• [Your instructions] Pull out each line of the data that includes the word "encbCommand".

Stored data START

-- ==== Sys2Proof/Tests/Slice0.lean ====
section
/-! SUPPORT. The model's own tests: for each check of well-formedness a term it refuses, the manual's worked cases, and
for each statement with hypotheses a state and operands that meet them, clause by clause. -/

namespace Sys2Proof.Tests

open Sys2Proof Sys2Proof.Machine

/-! ### States to test on -/

/-- A quiet station at 100 s of uptime, nothing waiting to be sent. -/
def base : State :=
  { State.reset with
    time := { uptime := 100000, clock := none, secTaken := 100 }
    chan := { State.reset.chan with stateSlot := none, tx := .idle, count := 0, quietFrom := none, jamEnd := none } }

/-- A port off hook in a state. -/
def off (st : PortState) : Port :=
  { Port.atReset with
    st := st, hook := .off, level := .make, lockoutEnd := if st = .loc ∨ st = .refused then some 150000 else none }

/-- A port that rings with a cause, its make 50 ms old. -/
def ringing (c : RingCause) : Port :=
  { Port.atReset with st := .ringing, cause := some c, level := .make, makeStart := some 99950 }

/-- The quiet station with another port 1. -/
def onOne (q : Port) : State := { base with port1 := q }

/-- The quiet station in another role, its LINE lamp following. -/
def inRole (r : Role) : State :=
  { base with hold := { base.hold with role := r }, lamps := { base.lamps with line := lineLampFor r 100000 .off } }

/-- A frame of station 2. -/
def from2 (k : FrameKind) (body : List Byte) : RxFrame := { kind := k, sender := 2, body := body }

/-- The body of a STATE with an offer, a took-transfer and a clock. -/
def stateBody (offer took : Option (Nat × Nat)) (clock : Option CarriedClock) : List Byte :=
  StateFields.bytes { StateFields.atReset with offer := offer, took := took, clock := clock }

/-- The station with one frame delivered. -/
def hears (f : RxFrame) (s : State) : State := { s with chan := { s.chan with slots := [.delivered f] } }

/-- A quiet station without the modem strap. -/
def noModem : State := { base with loader := { base.loader with modem := false } }

/-- Figures of a healthy line, as the worked case of R142 has them. -/
def someFigures : Figures :=
  { number := 255, measured := 90, vOpen := 1600, feed := some 1628, atLimit := false, imbalance := some 111,
    grade := 7, offset := 0 }

/-- A record of station 1. -/
def record (seq : Nat) (cls : FaultClass) (st : RecState) (reported : Bool) (qual : Option Nat) : Record :=
  { seq := seq, cls := cls, origin := 1, qual := qual, source := .own, st := st, reported := reported, first := 10,
    last := 20, stamp := none, count := 255, value := none }

/-- An ACTIVE record that mirrors one of station 2. -/
def mirrored (seq : Nat) (cls : FaultClass) (value : Nat) : Record :=
  { record seq cls .active true none with origin := 2, source := .mirrored, value := some value }

/-- The quiet station with records in its log, one of them ACTIVE. -/
def faulty (records : List Record) : State :=
  { base with
    log := { base.log with records := records }, lamps := { base.lamps with fault := true }
    modem := { base.modem with faultPresent := true } }

/-- A station with the link up and a request in its slot, tagged 7. -/
def asked (code : Byte) (s : State) : State :=
  s.onModem fun m => { m with link := .up, request := some { code := code, tag := 7 } }
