-- ==== Sys2Proof/Machine/Flags.lean ====
section
/-! DEFINITION. The `STATUS` word and the interrupt line (`spec/10_state.md` R26, `spec/60_exceptions.md`
R289): every flag of the block, packed and unpacked in one place. -/

namespace Sys2Proof.Machine

/-- A flag as a 32-bit word, 0 or 1 (R281: `STATUS.SC_VALID` (0 or 1)). -/
def wordOfBool (b : Bool) : Word := if b then 1 else 0

/-- `STATUS.ERRF`: `ERR ≠ 0` (R26). -/
def errFlag (s : State) : Bool := decide (s.err ≠ 0)

/-- `STATUS.SC_MODE`: 0 = Uniform, 1 = Shaped (R26). -/
def modeFlag (m : Mode) : Bool :=
  match m with
  | .uniform => false
  | .shaped => true

/-- `STATUS` as the host reads it: bits 9 down to 0 are `WRIGN`, `KH_VALID`, `KP_VALID`, `SC_FAULT`, `SC_MODE`,
`SC_VALID`, `ERRF`, `DONE`, `TBL_READY`, `BUSY`; bits 31:10 read 0 (R26). -/
def statusWord (s : State) : Word :=
  0#22 ++ BitVec.ofBool s.wrign ++ BitVec.ofBool s.khValid ++ BitVec.ofBool s.kpValid
    ++ BitVec.ofBool s.sc.fault ++ BitVec.ofBool (modeFlag s.sc.mode) ++ BitVec.ofBool s.sc.valid
    ++ BitVec.ofBool (errFlag s) ++ BitVec.ofBool s.done ++ BitVec.ofBool s.tblReady
    ++ BitVec.ofBool s.busy

/-- A host write to `STATUS`: writing 1 to bit 2 clears `DONE`, to bit 9 clears `WRIGN` (R26). -/
def writeStatus (v : Word) (s : State) : State :=
  { s with done := s.done && !v.getLsbD 2, wrign := s.wrign && !v.getLsbD 9 }

/-- The interrupt line: `irq = CTRL.IE and STATUS.DONE` (R289). -/
def irq (s : State) : Bool := s.ie && s.done

end Sys2Proof.Machine
end

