-- ==== Sys2Proof/Machine/Ecc.lean ====
section
/-! DEFINITION. The ECC unit (`spec/41_ecc.md`): `ECC.ENC12`, `ECC.DEC24`, the symbol repacker, `ECC.ENCB`
and `ECC.DECB`. -/

namespace Sys2Proof.Machine

/-- R140: the number of 12-bit symbols of `L` bytes. -/
def nsym (L : Nat) : Nat := (L + 1) * 8 / 12

/-- R141: symbol `t` of a byte string, with zero bits after its end: the closed form for the groups of 3
bytes. -/
def symbolAt (bs : List Byte) (t : Nat) : Sym :=
  let b0 := byteAt bs (3 * (t / 2))
  let b1 := byteAt bs (3 * (t / 2) + 1)
  let b2 := byteAt bs (3 * (t / 2) + 2)
  if t % 2 = 0 then b0 ++ b1.extractLsb' 4 4 else b1.extractLsb' 0 4 ++ b2

/-- R141: the symbols of a byte string. -/
def packSymbols (bs : List Byte) : List Sym := (List.range (nsym bs.length)).map (symbolAt bs)

/-- R143: byte `a` of the unpacked symbols, in closed form. -/
def unpackByte (ws : List Sym) (a : Nat) : Byte :=
  let w0 := ws.getD (2 * (a / 3)) 0
  let w1 := ws.getD (2 * (a / 3) + 1) 0
  if a % 3 = 0 then w0.extractLsb' 4 8
  else if a % 3 = 1 then w0.extractLsb' 0 4 ++ w1.extractLsb' 8 4
  else w1.extractLsb' 0 8

/-- R143: the first `L` bytes of the unpacked symbols; the padding bits are dropped. -/
def unpackBytes (ws : List Sym) (L : Nat) : List Byte := (List.range L).map (unpackByte ws)

/-- R144: the 24-bit word `t` of an encoded byte string (R61). -/
def codeAt (bs : List Byte) (t : Nat) : Code :=
  codeOfBytes (byteAt bs (3 * t)) (byteAt bs (3 * t + 1)) (byteAt bs (3 * t + 2))

/-- R142: the encoded bytes of a byte string. -/
def encodeBytes (enc : Table) (bs : List Byte) : List Byte :=
  (packSymbols bs).flatMap fun w => codeBytes (encode12 enc w)

/-- R144: the 24-bit words of an encoded byte string of original length `L`. -/
def receivedCodes (bs : List Byte) (L : Nat) : List Code := (List.range (nsym L)).map (codeAt bs)

/-- R144: the decoded bytes. -/
def decodeBytes (syn cor : Table) (bs : List Byte) (L : Nat) : List Byte :=
  unpackBytes ((receivedCodes bs L).map (decode24 syn cor)) L

/-- R144: the number of symbols with a non-zero syndrome. -/
def fixedCount (syn : Table) (bs : List Byte) (L : Nat) : Nat :=
  (receivedCodes bs L).countP fun r => syndrome syn r != 0

/-- R142, R144: the length check of the byte commands. -/
def eccLengthOk (c : Cfg) (L : Nat) : Bool := decide (L ≤ c.dbufMax ∧ 3 * nsym L ≤ c.dbufMax)

/-- R138. -/
def enc12Command (s : State) : State :=
  if inRange s.arg0 0xFFF then
    endCommand { s with res0 := (encode12 s.enc (s.arg0.setWidth 12)).setWidth 32 }
  else raise .operand s.arg0 0xFFF s

/-- `ECC.ENC12` (R138). -/
def execEccEnc12 (s : State) : Result := .next (enc12Command s)

/-- R139. -/
def dec24Command (s : State) : State :=
  if inRange s.arg0 0xFFFFFF then
    endCommand
      { s with
        res0 := (decode24 s.syn s.cor (s.arg0.setWidth 24)).setWidth 32
        res1 := (syndrome s.syn (s.arg0.setWidth 24)).setWidth 32 }
  else raise .operand s.arg0 0xFFFFFF s

/-- `ECC.DEC24` (R139). -/
def execEccDec24 (s : State) : Result := .next (dec24Command s)

/-- R142. -/
def encbCommand (c : Cfg) (s : State) : State :=
  if eccLengthOk c s.arg0.toNat then
    endCommand
      { s with
        dout := memWriteList s.dout 0 (encodeBytes s.enc (memReadList s.din 0 s.arg0.toNat))
        res0 := BitVec.ofNat 32 (3 * nsym s.arg0.toNat)
        res1 := BitVec.ofNat 32 (nsym s.arg0.toNat) }
  else raise .length s.arg0 (BitVec.ofNat 32 c.dbufMax) s

/-- `ECC.ENCB` (R142). -/
def execEccEncb (s : State) : Result := .next (encbCommand Config.cfg s)

/-- R144: the bytes of `DIN` the command reads. -/
def decbInput (s : State) : List Byte := memReadList s.din 0 (3 * nsym s.arg0.toNat)

/-- R144. -/
def decbCommand (c : Cfg) (s : State) : State :=
  if eccLengthOk c s.arg0.toNat then
    endCommand
      { s with
        dout := memWriteList s.dout 0 (decodeBytes s.syn s.cor (decbInput s) s.arg0.toNat)
        res0 := s.arg0
        res1 := BitVec.ofNat 32 (fixedCount s.syn (decbInput s) s.arg0.toNat) }
  else raise .length s.arg0 (BitVec.ofNat 32 c.dbufMax) s

/-- `ECC.DECB` (R144). -/
def execEccDecb (s : State) : Result := .next (decbCommand Config.cfg s)

end Sys2Proof.Machine
end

Stored data END

• [The completed task]
def encbCommand (c : Cfg) (s : State) : State :=
def execEccEncb (s : State) : Result := .next (encbCommand Config.cfg s)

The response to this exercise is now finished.